WORK REQUEST: Across the lines of the records below, how many have the string "codes" in them? Answer with the number alone.

━━ SUPPLIED DATA ━━

-- ==== Sys2Proof/Machine/Flags.lean ====
section
/-!
DEFINITION. The block has no flags and no condition codes (R20).  What stands here is the one status a request produces,
its response code, and the numbers the spec gives to codes and modes (R18, R98; S0, S1).
-/

namespace Sys2Proof.Machine

/-- OK = 0, OUT_OF_BOUNDS = 1 (R18). -/
def Response.code : Response → Nat
  | .ok => 0
  | .outOfBounds => 1

/-- The fault codes of R98; NONE is 0 (S1). -/
def FaultCode.code : FaultCode → Nat
  | .none => 0
  | .illegal => 1
  | .notReady => 2
  | .reinit => 3
  | .coordOverflow => 4

/-- UNINIT is 0, READY is 1 (S0). -/
def Mode.code : Mode → Nat
  | .uninit => 0
  | .ready => 1

/-- The bit of each line in LINES (S2), for reference: no request reads them as a word. -/
def LineId.bit : LineId → Nat
  | .clk => 0
  | .din => 1
  | .res => 2
  | .dc => 3

/-- The range check of a pixel coordinate (R80). -/
def inDisplay (x y : Nat) : Bool := decide (x ≤ 127 ∧ y ≤ 63)

/-- The response of a pixel write (R80, R81, R96). -/
def pixelResponse (x y : Nat) : Response := if inDisplay x y then .ok else .outOfBounds

end Sys2Proof.Machine
end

━━━

OUTPUT OF THE EXERCISE: 3